## WHAT IS REQUIRED
From the top of the entries below through the line containing "theorem execRegRead_changes (h", return every line exactly as written, please, and stop there.

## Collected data
------------------------------

-- ==== Sys2Proof/Laws/ChangesRows.lean ====
section
/-!
SUPPORT. Sys2Proof/Laws/ChangesRows.lean: what each operation may change: each command of the table.
-/
namespace Sys2Proof.Machine

theorem execRegRead_changes (h : Hdr) (off : Nat) (count : Nat) (s : State) (s' : State) (e : execRegRead h off count s = .next s') : Changes [.stalled, .regs, .lat, .win, .isl, .eth, .pair, .jr, .host, .sec, .evt, .out] s s' := by
  unfold execRegRead at e
  obtain rfl := Host.Outcome.next.inj e
  refine command_changes (fun _ _ => ?_) ?_ rfl
  · refine .step (regRead_changes ..) ?_ rfl
    assumption
  · exact .refl

theorem execRegWriteAu_changes (h : Hdr) (off : Nat) (mask : W32) (value : W32) (s : State) (s' : State) (e : execRegWriteAu h off mask value s = .next s') : Changes [.deferred, .stalled, .regs, .setup, .lat, .win, .isl, .boot, .clusters, .table, .pipe, .rules, .bal, .camp, .plc, .rf, .eth, .relay, .tim, .pair, .jr, .host, .sec, .arch, .mea, .queues, .mon, .evt, .out, .draws] s s' := by
  unfold execRegWriteAu at e
  obtain rfl := Host.Outcome.next.inj e
  refine command_changes (fun _ _ => ?_) ?_ rfl
  · refine .step (regWriteAu_changes ..) ?_ rfl
    assumption
  · exact .refl

theorem execKeyLoad_changes (h : Hdr) (slot : Byte) (perms : BitVec 16) (key : Wrapped) (s : State) (s' : State) (e : execKeyLoad h slot perms key s = .next s') : Changes [.stalled, .regs, .win, .isl, .eth, .pair, .jr, .host, .sec, .evt, .out] s s' := by
  unfold execKeyLoad at e
  obtain rfl := Host.Outcome.next.inj e
  refine command_changes (fun _ _ => ?_) ?_ rfl
  · refine .step (keyLoad_changes ..) ?_ rfl
    assumption
  · exact .refl

theorem execKeyClear_changes (h : Hdr) (slot : Byte) (s : State) (s' : State) (e : execKeyClear h slot s = .next s') : Changes [.stalled, .regs, .win, .isl, .eth, .pair, .jr, .host, .sec, .evt, .out] s s' := by
  unfold execKeyClear at e
  obtain rfl := Host.Outcome.next.inj e
  refine command_changes (fun _ _ => ?_) ?_ rfl
  · refine .step (keyClear_changes ..) ?_ rfl
    assumption
  · exact .refl

theorem execKeyRead_changes (h : Hdr) (slot : Byte) (s : State) (s' : State) (e : execKeyRead h slot s = .next s') : Changes [.stalled, .regs, .win, .isl, .eth, .pair, .jr, .host, .sec, .evt, .out] s s' := by
  unfold execKeyRead at e
  obtain rfl := Host.Outcome.next.inj e
  refine command_changes (fun _ _ => ?_) ?_ rfl
  · refine .step (keyRead_changes ..) ?_ rfl
    assumption
  · exact .refl

theorem execSecZeroise_changes (h : Hdr) (level : Nat) (s : State) (s' : State) (e : execSecZeroise h level s = .next s') : Changes [.stalled, .regs, .win, .isl, .boot, .pipe, .plc, .rf, .eth, .pair, .jr, .host, .sec, .evt, .out] s s' := by
  unfold execSecZeroise at e
  obtain rfl := Host.Outcome.next.inj e
  refine command_changes (fun _ _ => ?_) ?_ rfl
  · refine .step (secZeroise_changes ..) ?_ rfl
    assumption
  · exact .refl

theorem execTblRead_changes (h : Hdr) (slot : Nat) (s : State) (s' : State) (e : execTblRead h slot s = .next s') : Changes [.stalled, .regs, .win, .isl, .eth, .pair, .jr, .host, .sec, .evt, .out] s s' := by
  unfold execTblRead at e
  obtain rfl := Host.Outcome.next.inj e
  refine command_changes (fun _ _ => ?_) ?_ rfl
  · refine .step (tblRead_changes ..) ?_ rfl
    assumption
  · exact .refl

theorem execTblFind_changes (h : Hdr) (title : W64) (s : State) (s' : State) (e : execTblFind h title s = .next s') : Changes [.stalled, .regs, .win, .isl, .eth, .pair, .jr, .host, .sec, .evt, .out] s s' := by
  unfold execTblFind at e
  obtain rfl := Host.Outcome.next.inj e
  refine command_changes (fun _ _ => ?_) ?_ rfl
  · refine .step (tblFind_changes ..) ?_ rfl
    assumption
  · exact .refl

theorem execTblDump_changes (h : Hdr) (first : Nat) (count : Nat) (s : State) (s' : State) (e : execTblDump h first count s = .next s') : Changes [.stalled, .regs, .win, .isl, .eth, .pair, .jr, .host, .sec, .evt, .out] s s' := by
  unfold execTblDump at e
  obtain rfl := Host.Outcome.next.inj e
  refine command_changes (fun _ _ => ?_) ?_ rfl
  · refine .step (tblDump_changes ..) ?_ rfl
    assumption
  · exact .refl

theorem execTblWrite_changes (h : Hdr) (slot : Nat) (expect : W32) (mask : BitVec 256) (image : RecImg) (s : State) (s' : State) (e : execTblWrite h slot expect mask image s = .next s') : Changes [.stalled, .regs, .win, .isl, .table, .eth, .pair, .jr, .host, .sec, .evt, .out] s s' := by
  unfold execTblWrite at e
  obtain rfl := Host.Outcome.next.inj e
  refine command_changes (fun _ _ => ?_) ?_ rfl
  · refine .step (tblWrite_changes ..) ?_ rfl
    assumption
  · exact .refl

theorem execTblProvision_changes (h : Hdr) (title : W64) (gen : Byte) (window : Byte) (ruleSet : BitVec 16) (service : BitVec 12) (ek : Wrapped) (ak : Wrapped) (s : State) (s' : State) (e : execTblProvision h title gen window ruleSet service ek ak s = .next s') : Changes [.stalled, .regs, .win, .isl, .table, .eth, .pair, .jr, .host, .sec, .evt, .out] s s' := by
  unfold execTblProvision at e
  obtain rfl := Host.Outcome.next.inj e
  refine command_changes (fun _ _ => ?_) ?_ rfl
  · refine .step (tblProvision_changes ..) ?_ rfl
    assumption
  · exact .refl

theorem execTblKeyStage_changes (h : Hdr) (slot : Nat) (gen : Byte) (ek : Wrapped) (ak : Wrapped) (s : State) (s' : State) (e : execTblKeyStage h slot gen ek ak s = .next s') : Changes [.stalled, .regs, .win, .isl, .table, .eth, .pair, .jr, .host, .sec, .evt, .out] s s' := by
  unfold execTblKeyStage at e
  obtain rfl := Host.Outcome.next.inj e
  refine command_changes (fun _ _ => ?_) ?_ rfl
  · refine .step (tblKeyStage_changes ..) ?_ rfl
    assumption
  · exact .refl

theorem execTblRetire_changes (h : Hdr) (slot : Nat) (s : State) (s' : State) (e : execTblRetire h slot s = .next s') : Changes [.stalled, .regs, .win, .isl, .table, .pipe, .camp, .plc, .eth, .relay, .pair, .jr, .host, .sec, .evt, .out] s s' := by
  unfold execTblRetire at e
  obtain rfl := Host.Outcome.next.inj e
  refine command_changes (fun _ _ => ?_) ?_ rfl
  · refine .step (tblRetire_changes ..) ?_ rfl
    assumption
  · exact .refl

theorem execTblSet_changes (h : Hdr) (slot : Nat) (expect : W32) (mask : BitVec 256) (image : RecImg) (s : State) (s' : State) (e : execTblSet h slot expect mask image s = .next s') : Changes [.stalled, .regs, .win, .isl, .table, .pipe, .camp, .plc, .eth, .relay, .pair, .jr, .host, .sec, .evt, .out] s s' := by
  unfold execTblSet at e
  obtain rfl := Host.Outcome.next.inj e
  refine command_changes (fun _ _ => ?_) ?_ rfl
  · refine .step (tblSet_changes ..) ?_ rfl
    assumption
  · exact .refl

theorem execKeySignerLoad_changes (h : Hdr) (slot : Nat) (curve : Nat) (key : BitVec 768) (s : State) (s' : State) (e : execKeySignerLoad h slot curve key s = .next s') : Changes [.stalled, .regs, .win, .isl, .eth, .pair, .jr, .host, .sec, .evt, .out] s s' := by
  unfold execKeySignerLoad at e
  obtain rfl := Host.Outcome.next.inj e
  refine command_changes (fun _ _ => ?_) ?_ rfl
  · refine .step (keySignerLoad_changes ..) ?_ rfl
    assumption
  · exact .refl

theorem execRuleLoad_changes (h : Hdr) (image : List Byte) (s : State) (s' : State) (e : execRuleLoad h image s = .next s') : Changes [.stalled, .regs, .win, .isl, .rules, .eth, .pair, .jr, .host, .sec, .evt, .out] s s' := by
  unfold execRuleLoad at e
  obtain rfl := Host.Outcome.next.inj e
  refine command_changes (fun _ _ => ?_) ?_ rfl
  · refine .step (ruleLoad_changes ..) ?_ rfl
    assumption
  · exact .refl

theorem execRuleActivate_changes (h : Hdr) (sets : List Nat) (s : State) (s' : State) (e : execRuleActivate h sets s = .next s') : Changes [.stalled, .regs, .win, .isl, .rules, .eth, .pair, .jr, .host, .sec, .evt, .out] s s' := by
  unfold execRuleActivate at e
  obtain rfl := Host.Outcome.next.inj e
  refine command_changes (fun _ _ => ?_) ?_ rfl
  · refine .step (ruleMark_changes ..) ?_ rfl
    assumption
  · exact .refl

theorem execRuleRemove_changes (h : Hdr) (sets : List Nat) (s : State) (s' : State) (e : execRuleRemove h sets s = .next s') : Changes [.stalled, .regs, .win, .isl, .rules, .eth, .pair, .jr, .host, .sec, .evt, .out] s s' := by
  unfold execRuleRemove at e
  obtain rfl := Host.Outcome.next.inj e
  refine command_changes (fun _ _ => ?_) ?_ rfl
  · refine .step (ruleMark_changes ..) ?_ rfl
    assumption
  · exact .refl

theorem execRuleRead_changes (h : Hdr) (set : Nat) (s : State) (s' : State) (e : execRuleRead h set s = .next s') : Changes [.stalled, .regs, .win, .isl, .eth, .pair, .jr, .host, .sec, .evt, .out] s s' := by
  unfold execRuleRead at e
  obtain rfl := Host.Outcome.next.inj e
  refine command_changes (fun _ _ => ?_) ?_ rfl
  · refine .step (ruleRead_changes ..) ?_ rfl
    assumption
  · exact .refl

theorem execTopoLoad_changes (h : Hdr) (nodes : List Node) (s : State) (s' : State) (e : execTopoLoad h nodes s = .next s') : Changes [.stalled, .regs, .win, .isl, .bal, .eth, .pair, .jr, .host, .sec, .evt, .out] s s' := by
  unfold execTopoLoad at e
  obtain rfl := Host.Outcome.next.inj e
  refine command_changes (fun _ _ => ?_) ?_ rfl
  · refine .step (topoLoad_changes ..) ?_ rfl
    assumption
  · exact .refl

theorem execTopoActivate_changes (h : Hdr) (s : State) (s' : State) (e : execTopoActivate h s = .next s') : Changes [.stalled, .regs, .win, .isl, .bal, .eth, .pair, .jr, .host, .sec, .evt, .out] s s' := by
  unfold execTopoActivate at e
  obtain rfl := Host.Outcome.next.inj e
  refine command_changes (fun _ _ => ?_) ?_ rfl
  · refine .step (topoActivate_changes ..) ?_ rfl
    assumption
  · exact .refl

theorem execTopoRead_changes (h : Hdr) (bank : Nat) (first : Nat) (count : Nat) (s : State) (s' : State) (e : execTopoRead h bank first count s = .next s') : Changes [.stalled, .regs, .win, .isl, .eth, .pair, .jr, .host, .sec, .evt, .out] s s' := by
  unfold execTopoRead at e
  obtain rfl := Host.Outcome.next.inj e
  refine command_changes (fun _ _ => ?_) ?_ rfl
  · refine .step (topoRead_changes ..) ?_ rfl
    assumption
  · exact .refl

theorem execBalNodeRead_changes (h : Hdr) (node : Nat) (s : State) (s' : State) (e : execBalNodeRead h node s = .next s') : Changes [.stalled, .regs, .win, .isl, .eth, .pair, .jr, .host, .sec, .evt, .out] s s' := by
  unfold execBalNodeRead at e
  obtain rfl := Host.Outcome.next.inj e
  refine command_changes (fun _ _ => ?_) ?_ rfl
  · refine .step (balNodeRead_changes ..) ?_ rfl
    assumption
  · exact .refl

theorem execBalMeterRead_changes (h : Hdr) (slot : Nat) (s : State) (s' : State) (e : execBalMeterRead h slot s = .next s') : Changes [.stalled, .regs, .win, .isl, .eth, .pair, .jr, .host, .sec, .evt, .out] s s' := by
  unfold execBalMeterRead at e
  obtain rfl := Host.Outcome.next.inj e
  refine command_changes (fun _ _ => ?_) ?_ rfl
  · refine .step (balMeterRead_changes ..) ?_ rfl
    assumption
  · exact .refl

theorem execBalResetScores_changes (h : Hdr) (kind : Nat) (ids : List Nat) (s : State) (s' : State) (e : execBalResetScores h kind ids s = .next s') : Changes [.stalled, .regs, .win, .isl, .table, .bal, .eth, .pair, .jr, .host, .sec, .evt, .out] s s' := by
  unfold execBalResetScores at e
  obtain rfl := Host.Outcome.next.inj e
  refine command_changes (fun _ _ => ?_) ?_ rfl
  · refine .step (balResetScores_changes ..) ?_ rfl
    assumption
  · exact .refl

theorem execCampCreate_changes (h : Hdr) (m : Manifest) (s : State) (s' : State) (e : execCampCreate h m s = .next s') : Changes [.stalled, .regs, .win, .isl, .camp, .eth, .pair, .jr, .host, .sec, .evt, .out] s s' := by
  unfold execCampCreate at e
  obtain rfl := Host.Outcome.next.inj e
  refine command_changes (fun _ _ => ?_) ?_ rfl
  · refine .step (campCreate_changes ..) ?_ rfl
    assumption
  · exact .refl

theorem execCampData_changes (h : Hdr) (slot : Nat) (off : Nat) (data : List Byte) (s : State) (s' : State) (e : execCampData h slot off data s = .next s') : Changes [.stalled, .regs, .win, .isl, .camp, .eth, .pair, .jr, .host, .sec, .evt, .out] s s' := by
  unfold execCampData at e
  obtain rfl := Host.Outcome.next.inj e
  refine command_changes (fun _ _ => ?_) ?_ rfl
  · refine .step (campData_changes ..) ?_ rfl
    assumption
  · exact .refl

theorem execCampSeal_changes (h : Hdr) (slot : Nat) (s : State) (s' : State) (e : execCampSeal h slot s = .next s') : Changes [.stalled, .regs, .win, .isl, .camp, .eth, .pair, .jr, .host, .sec, .evt, .out] s s' := by
  unfold execCampSeal at e
  obtain rfl := Host.Outcome.next.inj e
  refine command_changes (fun _ _ => ?_) ?_ rfl
  · refine .step (campSeal_changes ..) ?_ rfl
    assumption
  · exact .refl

------------------------------

## OUTPUT FOR THIS EXERCISE
-- ==== Sys2Proof/Laws/ChangesRows.lean ====
section
/-!
SUPPORT. Sys2Proof/Laws/ChangesRows.lean: what each operation may change: each command of the table.
-/
namespace Sys2Proof.Machine

theorem execRegRead_changes (h : Hdr) (off : Nat) (count : Nat) (s : State) (s' : State) (e : execRegRead h off count s = .next s') : Changes [.stalled, .regs, .lat, .win, .isl, .eth, .pair, .jr, .host, .sec, .evt, .out] s s' := by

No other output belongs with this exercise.